def execCntr (d : Reg) (c : BitVec 5) (s : State) : Out :=
  .next (s.put d ((s.myCore.counter c.toNat).setWidth 64))
/-- CNTADD: a release at core scope that adds b[31:0] and gives the old count (R202). -/
def execCntadd (d : Reg) (c : BitVec 5) (b : Reg) (s : State) : Out :=
  let old := s.myCore.counter c.toNat
  .next ((s.release.bumpCounter s.cur.core c.toNat ((s.reg b).setWidth 32)).put d (old.setWidth 64))
/-- WAITC: goes on with the count when it reaches the threshold, and waits for it otherwise (R202). One that has been READY since the
count was reached tests again as it issues (log entry 34). -/
def execWaitc (d : Reg) (c : BitVec 5) (b : Reg) (s : State) : Out :=
  let v := s.myCore.counter c.toNat
  let t : W32 := (s.reg b).setWidth 32
  .next (if reaches v t then s.put d (v.setWidth 64) else s.wait (.counter c.toNat t) (.waitc d c b))

/-! SEND (R198-R200, R203, R324). -/

/-- Reserved bits, lengths and alignments of a descriptor (R199, R200). -/
def badDesc (d0 d1 : Word) : Bool :=
  let src := bits d0 31 0
  let dst := bits d0 63 32
  let len := bits d1 12 0
  bits d1 63 29 != 0 || bits d1 23 17 != 0 || bits d1 15 13 != 0 || len == 0 || 4096 < len
    || src % 4 != 0 || dst % 4 != 0 || len % 4 != 0 || (d1.getLsbD 16 && len % 8 != 0)
    || 0x80000 < src + len || 0x80000 < dst + len

/-- Messages that a die's NI holds for a rank in transit (R205). -/
def State.heldFor (s : State) (x rank die : Nat) : Nat :=
  (s.msgs.filter (fun m => m.held && m.ctx == x && m.rank == rank && m.ni == die)).length

def Ctx.rank (x : Ctx) (n : Nat) : Word := x.ranks.get 0 n

/-- A message leaves the sender: to the entry's coordinate, or held while the entry is in transit (R200, R203). -/
def State.postMsg (s : State) (rank : Nat) (e : Word) (kind : MsgKind) : State :=
  let m : Msg := ⟨s.me.ctx, BitVec.ofNat 32 s.me.kernid, s.devNum, s.cur, s.myCore.serial, rank, rankDev e, rankCore e, kind, dieOf s.cur.core, rankT e⟩
  { s with msgs := s.msgs ++ [m] }.updMyCore (fun k => { k with serial := k.serial + 1 })

def localAddr (off : Nat) : Word := localBase + BitVec.ofNat 64 off

/-- The lower of two addresses, of the first where they are equal. -/
def lowerTrap (p r : Option Nat) : Option (Nat × Word) :=
  match p, r with
  | none, none => none
  | some x, none => some (3, BitVec.ofNat 64 x)
  | none, some y => some (5, BitVec.ofNat 64 y)
  | some x, some y => if x ≤ y then some (3, BitVec.ofNat 64 x) else some (5, BitVec.ofNat 64 y)

/-- The protection unit and, for a message with halters, the range-lock table on the payload's source bytes: the trap at the lowest
byte that is refused, if any (R200, R324). -/
def State.sendCheck (s : State) (src len : Nat) (hw : Bool) : Option (Nat × Word) :=
  let k := s.myCore
  let a := (localAddr src).toNat
  match k.protRefused (!s.me.sup) a len true false with
  | some x => some (3, BitVec.ofNat 64 x)
  | none =>
    if hw then lowerTrap (k.protRefused (!s.me.sup) a len false true) (k.rangeHit a len true) else none

def execSend (d a b : Reg) (s : State) : Out :=
  let rank := s.reg a
  .next (s.localBlock (s.reg b) 16 16 false (fun s bs =>
    let d0 := dwordAt bs 0
    let d1 := dwordAt bs 8
    let len := bits d1 12 0
    let src := bits d0 31 0
    let hw := d1.getLsbD 16
    let e := s.myCtx.rank (bits rank 15 0)
    if badDesc d0 d1 then s.put d 1
    else if bits rank 63 16 ≠ 0 ∨ ¬ rankV e then s.trap 19 rank
    else match s.sendCheck src len hw with
      | some (c, v) => s.trap c v
      | none =>
        if rankT e ∧ 64 ≤ s.heldFor s.me.ctx (bits rank 15 0) (dieOf s.cur.core) then
          s.wait (.transit (bits rank 15 0)) (.send d a b)
        else
          let s := s.release
          let payload := s.engineBytes s.cur.core (.loc src) len
          let s := s.postMsg (bits rank 15 0) e (.send (bits d0 63 32) (bits d1 28 24) payload)
          let s := if hw then s.writeAt s.cur.core (.loc src) (List.replicate len 0) else s
          s.put d 0))

/-! Landing (R201). -/

def MsgKind.isAnswer (k : MsgKind) : Bool :=
  match k with
  | .answer _ _ => true
  | .send _ _ _ => false
/-- Two messages from one core to one rank land in the order of their SENDs (R201), and two answers to one core in the order of their
ILSENDs, whatever ranks name that core (R279). -/
def Msg.before (m n : Msg) : Bool :=
  m.ctx == n.ctx && m.srcDev == n.srcDev && m.src.core == n.src.core && m.serial < n.serial
    && (m.rank == n.rank || (m.kind.isAnswer && n.kind.isAnswer && m.dev == n.dev && m.core == n.core))
def State.mayLand (s : State) (m : Msg) : Bool := !m.held && s.msgs.all (fun x => !x.before m)

/-- A message lands: payload, then counter, then latches (R201). -/
def State.landSend (s : State) (c off ctr : Nat) (payload : List Byte) : State :=
  ((s.writeAt c (.loc off) payload).bumpCounter c ctr 1).hpm c 0x0A 1

/-- An answer reaches the receiver's arrival buffer of 16 (R279, R284). -/
def Core.takeAnswer (k : Core) (m : Msg) (ray : Nat) (a : Answer) : Core := { k with arrivals := k.arrivals ++ [⟨m, ray, a⟩] }
def Core.arrivalRoom (k : Core) : Bool := k.arrivals.length < 16

/-! RKMAP, RKMOVE (R205, R206). -/

/-- Messages that are in flight: those of this device's NIs, those on their way over the harness, and the answers of arrival buffers,
which have not been counted yet (R201, R279, R329). -/
def State.flying (s : State) : List Msg :=
  s.msgs ++ s.awayMsgs.map (·.2) ++ s.cores.flatMap (fun p => p.2.arrivals.map (·.msg))
/-- The weight posts that have not landed: those that a halter unit has accepted, and those that have left it (R316, R317, R329). -/
def State.postsUnderWay (s : State) : List Weight :=
  s.weights ++ s.awayWeights.map (·.2) ++ s.cores.flatMap (fun p => p.2.drops.map (·.2))
/-- Something that a thread of a context sent before a place among its core's operations is on its way: a message, a weight post, or an
access that waits at an IO die to leave the device (R201, R329). -/
def State.underWay (s : State) (x : Nat) (t : ThreadId) (bound : Nat) : Bool :=
  let mine (src : ThreadId) (serial : Nat) : Bool := src == t && (s.thread t).born ≤ serial && serial < bound
  s.flying.any (fun m => m.srcDev == s.devNum && m.ctx == x && mine m.src m.serial)
    || s.postsUnderWay.any (fun w => w.ctx == x && mine w.src w.serial)
    || s.outbox.any (fun f => f.src.any (fun q => mine q.1 q.2))
/-- Messages of a context on their way by the entry of a rank, or, whatever brought them, to the coordinate that the entry names
(R205). -/
def State.onTheWay (s : State) (x rank : Nat) (e : Word) : Bool :=
  s.flying.any (fun m => !m.held && m.ctx == x && (m.rank == rank || (rankV e && m.dev == rankDev e && m.core == rankCore e)))

/-- Held messages of a rank are released to a coordinate, in the order held (R206). -/
def State.releaseRank (s : State) (x rank dev core : Nat) : State :=
  { s with msgs := s.msgs.map (fun m =>
      if m.held && m.ctx == x && m.rank == rank then { m with held := false, dev := dev, core := core } else m) }

def State.setRank (s : State) (x rank : Nat) (e : Word) : State :=
  s.updCtx x (fun y => { y with ranks := y.ranks.set rank e })

/-- A rank table entry with its T set (R205). -/
def inTransit (e : Word) : Word := e ||| (1#64 <<< 62)
/-- RKMAP: where it sets T, later messages are held from the start, and it completes, with the entry written, when the messages
already routed to the old coordinate have landed (R204, R205). Until then the entry reads as the old one with T set; and an entry that is
written with T = 0 leaves the messages held for its rank held, until an RKMOVE of the rank (log entry 36). -/
def execRkmap (d a b : Reg) (s : State) : Out :=
  let r := s.reg a
  let e := s.reg b
  let rank := bits r 15 0
  .next (s.supOnly (.rkmap d a b) (
    match s.me.waitOf with
    | some (.landing n old) => if s.onTheWay s.me.ctx n old then s else (s.setRank s.me.ctx n e).put d old
    | _ =>
      if bits r 63 16 ≠ 0 ∨ rankReserved e then s.put d (BitVec.allOnes 64)
      else
        let old := s.myCtx.rank rank
        let s := s.release
        if rankT e ∧ s.onTheWay s.me.ctx rank old then
          (s.setRank s.me.ctx rank (inTransit old)).wait (.landing rank old) (.rkmap d a b)
        else (s.setRank s.me.ctx rank e).put d old))

/-- RKMOVE: the coordinate is b[23:0] with V = 1 and T = 0 (R206). With a[63:16] nonzero it writes 0 and changes nothing (log entry 36). -/
def execRkmove (d a b : Reg) (s : State) : Out :=
  let r := s.reg a
  let e := s.reg b
  let rank := bits r 15 0
  .next (s.supOnly (.rkmove d a b) (
    if bits r 63 16 ≠ 0 ∨ rankReserved e ∨ ¬ rankT (s.myCtx.rank rank) then s.put d 0
    else
      let x := s.me.ctx
      let n := (s.msgs.filter (fun m => m.held && m.ctx == x && m.rank == rank)).length
      let s := (s.setRank x rank ((1#64 <<< 63) ||| (e &&& 0xFFFFFF#64))).releaseRank x rank (rankDev e) (rankCore e)
      s.put d (BitVec.ofNat 64 n)))

/-! Named barriers (R207-R209). -/

/-- G as BARWAIT and BARQ read it: 0 of a FREE barrier (R209). -/
def NamedBar.g (b : NamedBar) : W32 := if b.isOpen then b.gen else 0
def Core.setBar (k : Core) (n : Nat) (b : NamedBar) : Core := { k with bars := k.bars.set n b }
/-- Generation `g` has completed (R209). -/
def genDone (now g : W32) : Bool := (now - g - 1).toNat < 2 ^ 31

/-- The last member arrives, or one more (Table 11-4): the barrier and whether the generation completed. -/
def NamedBar.arrive (b : NamedBar) (slot : Nat) : NamedBar × Bool :=
  let arrived := b.arrived ||| (1#11 <<< slot)
  if arrived = b.members then ({ b with arrived := 0, gen := b.gen + 1 }, true) else ({ b with arrived := arrived }, false)

/-- b40-b46 are the domain barriers of levels 0-6 (R207). -/
def domainBar (n : Nat) : Bool := 40 ≤ n && n ≤ 46

def execBarinit (a b : Reg) (s : State) : Out :=
  let n := (s.reg a).toNat
  let m := s.reg b
  let old := s.myCore.bar n
  let mask : BitVec 11 := m.setWidth 11
  .next (
    if 47 < n ∨ domainBar n ∨ bits m 63 11 ≠ 0 ∨ (old.isOpen ∧ old.arrived ≠ 0) then s.trap 7 (s.reg a)
    else
      let new : NamedBar :=
        if mask = 0 then { isOpen := false, members := 0, arrived := 0, gen := 0 }
        else ⟨true, mask, 0, if old.isOpen then old.gen else 0⟩
      (s.updMyCore (·.setBar n new)).advance)

/-- The instance that a domain barrier stands for at the thread (R208, R210): at a level that is not the thread's own, that of the
thread's domain id and container at that level (log entry 36). -/
def State.barKey (s : State) (n : Nat) : Nat × Nat × Nat × Nat := s.domainKey s.cur (n - 40)
/-- G of barrier `n` as the current thread sees it. -/
def State.barGen (s : State) (n : Nat) : W32 :=
  if domainBar n then s.myCtx.domainGen (s.barKey n) else (s.myCore.bar n).g
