-- ==== Sys2Proof/Machine/Context.lean ====
section
/-! DEFINITION. Contexts and paddocks: checkpoints, the pre-empt lines, parking, resuming, moving a group, and Typoro's
replies (R253-R263, R332, R333). -/

namespace Sys2Proof.Machine

open Sys2Proof

/-! Typoro replies (R332, R333). -/

def State.conn (s : State) (n : Nat) : Conn := s.conns.get Conn.reset n
def State.updConn (s : State) (n : Nat) (f : Conn → Conn) : State := { s with conns := s.conns.set n (f (s.conn n)) }
/-- The 32 bytes of a Typoro header (Table 20-3). -/
def hdrBytes (seq : W32) (isReply : Bool) (opcode length ctx status : Nat) : List Byte :=
  leBytes 8 (seq.toNat * 2 ^ 32 + (if isReply then 2 ^ 16 else 0) + opcode) ++ leBytes 8 (length * 2 ^ 32 + ctx) ++ leBytes 8 status
    ++ leBytes 8 0
/-- What leaves on a connection as one packet: sealed where a key is installed for it (R331). -/
def State.sealBytes (s : State) (conn num : Nat) (bs : List Byte) : List Byte :=
  match (s.io (ioOfConn conn)).keys.find? (fun k => k.1 == conn) with
  | some k => Config.gcmSeals num k.2 bs
  | none => bs
/-- The packets of a message: pieces of it that leave a frame at 9,216 bytes or less, each sealed; how many of its bytes one carries is
UET's (R331; log entry 10). -/
def framesOf (enc : Nat → List Byte → List Byte) (room : Nat) : Nat → List Byte → List (List Byte)
  | 0, _ => []
  | fuel + 1, bs =>
    if bs.length ≤ room then [enc fuel bs] else enc fuel (bs.take room) :: framesOf enc room fuel (bs.drop room)
def State.framed (s : State) (conn num : Nat) (bs : List Byte) : List (List Byte) :=
  framesOf (fun i => s.sealBytes conn (131072 * num + i)) (max 1 (min 9216 Config.packetRoom)) (bs.length + 1) bs
/-- The reply to a command: a header with REPLY set and its payload; the packets of a connection keep one entropy value (R331, R332). -/
def State.mkReply (s : State) (h : CmdHdr) (opcode status : Nat) (payload : List Byte) : Reply where
  conn := h.conn
  seq := h.seq
  isReply := true
  opcode := opcode
  length := payload.length
  ctx := h.ctx
  status := status
  payload := payload
  entropy := Config.entropy h.conn
  frames := s.framed h.conn h.seq.toNat (hdrBytes h.seq true opcode payload.length h.ctx status ++ payload)
/-- The reply of a command goes out, and is kept while its number is one of the connection's last 64; the command is no longer
outstanding (R332, R333). -/
def State.reply (s : State) (h : CmdHdr) (opcode status : Nat) (payload : List Byte) : State :=
  let r := s.mkReply h opcode status payload
  { s with
    replies := s.replies ++ [r]
    inbox := s.inbox.filter (fun c => !(c.hdr.conn == h.conn && c.hdr.seq == h.seq)) }.updConn h.conn (fun c =>
      { c with stored := (c.stored ++ [r]).filter (fun q => ((c.lastSeq.getD h.seq) - q.seq).toNat < 64) })

/-! Live-range tables and CHKPT (R259). -/

/-- Whether the dwords of a live-range table keep Table 15-6. -/
def tableOk (d : List Word) : Bool :=
  let w (i : Nat) : Word := d.getD i 0
  let nloc := bits (w 0) 55 48
  bits (w 0) 63 56 == 1 && nloc ≤ 32 && bits (w 0) 47 0 == 0 && bits (w 1) 63 56 == 0 && !(w 1).getLsbD 32 && bits (w 1) 2 0 == 0
    && (List.range nloc).all (fun k =>
      let a := (w (5 + 2 * k)).toNat
      let n := (w (6 + 2 * k)).toNat
      localBase.toNat ≤ a && a % 64 == 0 && n != 0 && n % 64 == 0 && a + n ≤ localBase.toNat + localBytes)

def dwordsOf (bs : List Byte) : List Word := (List.range (bs.length / 8)).map (fun i => dwordAt bs (8 * i))

/-- CHKPT: a NOP while CHKPEND reads 0; else it parks the thread at the next instruction with the table that it names. -/
def execChkpt (a : Reg) (s : State) : Out :=
  let v := s.reg a
  .next (
    if !s.myCore.line then s.advance
    else if bits v 2 0 ≠ 0 ∨ addrClass v ≠ .global then s.trap 18 v
    else s.loadSpan v 40 8 (fun s hd =>
      s.loadSpan v (40 + 16 * bits (dwordAt hd 0) 55 48) 8 (fun s bs =>
        if tableOk (dwordsOf bs) then
          s.advance.updMe (fun t => { t with state := .parked false none, table := dwordsOf bs })
        else s.trap 18 v)))

/-! Draining a core's engines (R260 step 4). -/

def afterOut (o : Out) (s : State) : State :=
  match o with
  | .next t => t
  | .fault _ => s
  | .refused _ => s

def State.drainMat (s : State) (c : Nat) : Nat → State
  | 0 => s
  | n + 1 => if (s.core c).matQ.isEmpty then s else (afterOut (execMatOpRetire c s) s).drainMat c n
/-- Copies reach DONE or HELD, the head one after another; what is QUEUED behind a HELD one stays so, since the unit serves one copy at a
time (R151, Table 8-13; log entry 36). -/
def State.drainCopies (s : State) (c : Nat) : Nat → State
  | 0 => s
  | n + 1 =>
    match (s.core c).copies with
    | [] => s
    | x :: _ =>
      if x.held then s
      else
        let s' := afterOut (execCopyUnitDone c s) s
        if (s'.core c).copies = (s.core c).copies then s' else s'.drainCopies c n
/-- Arrivals and accepted operations of the list engine, in turn (R284). -/
def State.drainList (s : State) (c : Nat) : Nat → State
  | 0 => s
  | n + 1 =>
    let s := s.spillAll c
    let k := s.core c
    if k.ilReady && (!k.ilTurn || k.arrivals.isEmpty) then (s.ilStep c).drainList c n
    else if !k.arrivals.isEmpty then (s.arrivalStep c).drainList c n
    else s
def State.drainEngines (s : State) (c : Nat) : State :=
  let s := ((s.drainAll c).drainStrms c).drainHalter c
  let s := s.drainMat c ((s.core c).matQ.length + 1)
  let s := s.drainCopies c ((((s.core c).copies.map (fun x => (x.rows + 1) * (x.len + 131072))).sum) + 4)
  s.drainList c ((s.core c).ilQ.length + (s.core c).arrivals.length + 1)

/-- The head of the local queue of the list engine is an ILCLOSE that waits for a spill write which a page holds. -/
def Core.closeHeld (k : Core) : Bool :=
  match k.ilQ with
  | [] => false
  | o :: _ => (k.ray o.ray).wheld.isSome
/-- An operation that a park completes is not done: in the halter unit, the copy unit or the list engine a home's answer, a coalescing entry
or a spill write that a page holds has still to come (R152, R260, R285); `held`: what a page holds is not waited for. -/
def Core.unfinished (k : Core) (held : Bool) : Bool :=
  !k.halNums.isEmpty || (k.copies.head?.any (fun c => !c.held)) || (!k.ilQ.isEmpty && !(held && k.closeHeld))

/-! Hard parks and saved state (R260, R261). -/

def Thread.hardPark (t : Thread) : Thread :=
  match t.state with
  | .free => t
  | .done _ => t
  | .ready => { t with state := .parked true none }
  | .blocked w l => { t with state := .parked true (some (w, l)) }
  | .parked _ b => { t with state := .parked true b }
/-- The engines drain and every thread of the core is parked to be saved in full. -/
def State.hardPark (s : State) (c : Nat) : State := (s.drainEngines c).updCore c (·.mapThreads Thread.hardPark)

/-- Bit `n` of dword `i` of the thread's live-range table. -/
def Thread.lists (t : Thread) (i n : Nat) : Bool := (t.table.getD i 0).getLsbD n
/-- Whether physical register `i` of a softly parked thread is saved: listed in the current window, or of an older resident
frame; each older frame starts 16 registers below the next (R67). -/
def Thread.savesPhys (t : Thread) (i : Nat) : Bool :=
  let o := (i + 88 - t.wptr % 88) % 88
  if o < 24 then t.lists 1 (8 + o) else 88 - 16 * (t.resident - 1) ≤ o
/-- What a soft park keeps of a thread (R261, R262). -/
def Thread.soften (t : Thread) : Thread :=
  { t with
    gregs := t.gregs.filter (fun p => p.1 ≤ 2 || t.lists 1 p.1)
    dead := (List.range 88).foldl (fun d i => if t.savesPhys i then d else d ||| (1#88 <<< i)) t.dead
    masks := t.masks.filter (fun p => t.lists 1 (32 + p.1))
    rows := t.rows.filter (fun p => if p.1 < 64 then t.lists 2 p.1 else t.lists 3 (p.1 - 64))
    table := [] }

def SlotState.soft (x : SlotState) : Bool :=
  match x with
  | .parked false _ => true
  | .parked true _ => false
  | .free => false
  | .done _ => false
  | .ready => false
  | .blocked _ _ => false
def SlotState.hard (x : SlotState) : Bool := x.parkedS && !x.soft

/-- Local ranges of a live-range table, as offsets. -/
def Thread.localRanges (t : Thread) : List (Nat × Nat) :=
  (List.range (bits (t.table.getD 0 0) 55 48)).map (fun k =>
    let o := localOff (t.table.getD (5 + 2 * k) 0)
    (o, o + (t.table.getD (6 + 2 * k) 0).toNat))

/-- A byte of local memory lies in an occupied slot of a ring (Table 7-1, PARKED). -/
def Ring.occupies (r : Ring) (a : Nat) : Bool :=
  (List.range r.occ).any (fun i =>
    let o := r.slotOff ((r.head + i) % max 1 r.count)
    o ≤ a && a < o + r.slotBytes)

/-- What a park whose threads are all soft keeps of a core. -/
def Core.soften (k : Core) : Core :=
  let ts := (k.threads.map (·.2)).filter (fun t => t.state.soft)
  let keep (i n : Nat) : Bool := ts.any (fun t => t.lists i n)
  let rs := ts.flatMap Thread.localRanges
  let inR (a : Nat) : Bool := rs.any (fun r => r.1 ≤ a && a < r.2) || k.rings.any (fun r => keep 1 (40 + r.1) && r.2.occupies a)
  { k.mapThreads (fun t => if t.state.soft then t.soften else t) with
    mem := k.mem.filter (fun b => inR b.1)
    eccBad := k.eccBad.filter (fun w => inR (8 * w))
    rings := k.rings.filter (fun r => keep 1 (40 + r.1))
    streams := k.streams.filter (fun x => keep 1 (52 + x.1))
    rays := k.rays.filter (fun r => keep 4 r.1)
    ranges := k.ranges.filter (fun l =>
      if l.id < 8 then keep 1 (40 + l.id)
      else k.rays.all (fun r => r.2.rangeId != some l.id || keep 4 r.1)) }

/-- The core as it is saved: in full unless its live threads all parked softly (log entry 24). -/
def Core.saved (k : Core) : Core :=
  let ts := k.threads.map (·.2)
  if ts.any (fun t => t.state.soft) && !ts.any (fun t => t.state.hard) then k.soften else k

/-- Nothing of the core waits for a page any more: every access is tried again at resume (R193, Tables 8-13, 7-1). -/
def Core.unheld (k : Core) : Core :=
  { k with
    copies := k.copies.map (fun c => { c with held := false })
    rings := k.rings.map (fun r => (r.1, { r.2 with sub := r.2.sub.map (fun u => { u with held := false }) }))
    streams := k.streams.map (fun x => (x.1, { x.2 with held := none }))
    rays := k.rays.map (fun r => (r.1, { r.2 with wheld := none })) }

/-- A parked thread goes on (R262): a wait counts afresh; one that an access or an engine made is tried again. -/
def Thread.resumed (t : Thread) : Thread :=
  match t.state with
  | .parked _ none => { t with state := .ready }
  | .parked _ (some (w, l)) =>
    (match w with
     | .page _ _ => { t with state := .ready }
     | .fence => { t with state := .ready }
     | .storeBuffer => { t with state := .ready }
     | .mergeDrain _ => { t with state := .ready }
     | .icache => { t with state := .ready }
     | .stall => { t with state := .ready }
     | w => { t with state := .blocked w l })
  | .free => t
  | .done _ => t
  | .ready => t
  | .blocked _ _ => t

/-- A core's data on another core: the threads that its rings and ray slots name go with it. -/
def Core.rehome (k : Core) (f : Nat → Nat) : Core :=
  { k with
    rings := k.rings.map (fun r => (r.1, { r.2 with sub := r.2.sub.map (fun u => { u with thread := ⟨f u.thread.core, u.thread.slot⟩ }) }))
    rays := k.rays.map (fun r => (r.1, { r.2 with opener := ⟨f r.2.opener.core, r.2.opener.slot⟩ })) }

/-- A core that its context has left: CYCLE goes on, and later operations are numbered above the earlier. -/
def Core.cleared (k : Core) : Core := { Core.reset with cycle := k.cycle, serial := k.serial }
/-- A core on which saved data is restored. -/
def Core.restored (k data : Core) (f : Nat → Nat) : Core :=
  { (data.mapThreads Thread.resumed).rehome f with
    cycle := k.cycle, serial := max k.serial data.serial, line := false, hardNow := false, helpersNext := false }

/-- No request of a core's threads and engines waits at a die NI (R193). -/
def Requester.ofCore (r : Requester) (c : Nat) : Bool :=
  match r with
  | .thread t => t.core == c
  | .copy k => k == c
  | .ring k _ => k == c
  | .stream k _ => k == c
  | .ray k _ => k == c
  | .merge _ _ => false
  | .tcb _ _ => false
  | .encoder _ => false
def State.dropCoreReqs (s : State) (cs : List Nat) : State :=
  { s with dies := s.dies.map (fun p => (p.1, { p.2 with coal := p.2.coal.map (fun e =>
      (e.1, { e.2 with reqs := e.2.reqs.filter (fun r => !cs.any (fun c => r.ofCore c)) })) })) }
/-- No requester of the context waits at a die NI, an encode engine's among them; its walks go on (R193, Table 10-5). -/
def State.dropCtxReqs (s : State) (x : Nat) : State :=
  { s with
    encoders := s.encoders.map (fun p => (p.1,
      if p.2.held.any (fun h => (s.coalAt h.1 h.2).ctx == x) then { p.2 with held := none } else p.2))
    dies := s.dies.map (fun p => (p.1, { p.2 with coal := p.2.coal.map (fun e =>
      (e.1, if e.2.ctx = x then { e.2 with reqs := [] } else e.2)) })) }

/-! Merges at a pre-emption (R312). -/

/-- The merge contexts of clusters whose holder is one of some cores. -/
def State.heldMerges (s : State) (cs : List Nat) : List (Nat × Nat) :=
  ((cs.map clusterOf).eraseDups).flatMap (fun cl => ((List.range 4).filter (fun n =>
    (s.mg cl n).state != .free && cs.contains (s.mg cl n).holder.core)).map (fun n => (cl, n)))

/-- What resume reopens of a drained context, as MGOPEN with RESUME = 1: the area's header is to be read, then written with DRAINED at 0;
the counts that the header does not hold start at 0 (R307, R312). One that is DONE or FAILED stays as it is. -/
def MergeCtx.reopened (m : MergeCtx) : MergeCtx :=
  if m.state.live then
    { m with
      state := .spilled, buf := [], popQ := [], slot := [], zeros := 0, discard := 0, idle := [], ranges := [], held := none
      owes := [.restore, .head false], drained := false }
  else { m with ranges := [], held := none }

/-- Merge contexts take the pushes accepted for them and drain, as far as they can (R312). -/
def State.drainMerges (s : State) (ms : List (Nat × Nat)) : State := ms.foldl (fun s m => s.mgDrain m.1 m.2) s
/-- Every merge context of a list is drained, or is done with nothing in progress; `held`: what a page holds is not waited for (log
entry 19). -/
def State.mergesReady (s : State) (held : Bool) (ms : List (Nat × Nat)) : Bool :=
  ms.all (fun p => let m := s.mg p.1 p.2; m.isDrained || (!m.state.live && m.calm) || (held && m.held.isSome))
/-- They are FREE; with their numbers, what a resume reopens. -/
def State.freeMerges (s : State) (ms : List (Nat × Nat)) : State × List (Nat × MergeCtx) :=
  (ms.foldl (fun s m => s.mgFree m.1 m.2) s, ms.map (fun p => (p.2, (s.mg p.1 p.2).reopened)))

----------

## Problem to solve:
Copy out the range of lines above starting at the line with "in full. -/" and ending at the line with "an older resident", exactly and including both.

## Answer space:
/-- The engines drain and every thread of the core is parked to be saved in full. -/
def State.hardPark (s : State) (c : Nat) : State := (s.drainEngines c).updCore c (·.mapThreads Thread.hardPark)

/-- Bit `n` of dword `i` of the thread's live-range table. -/
def Thread.lists (t : Thread) (i n : Nat) : Bool := (t.table.getD i 0).getLsbD n
/-- Whether physical register `i` of a softly parked thread is saved: listed in the current window, or of an older resident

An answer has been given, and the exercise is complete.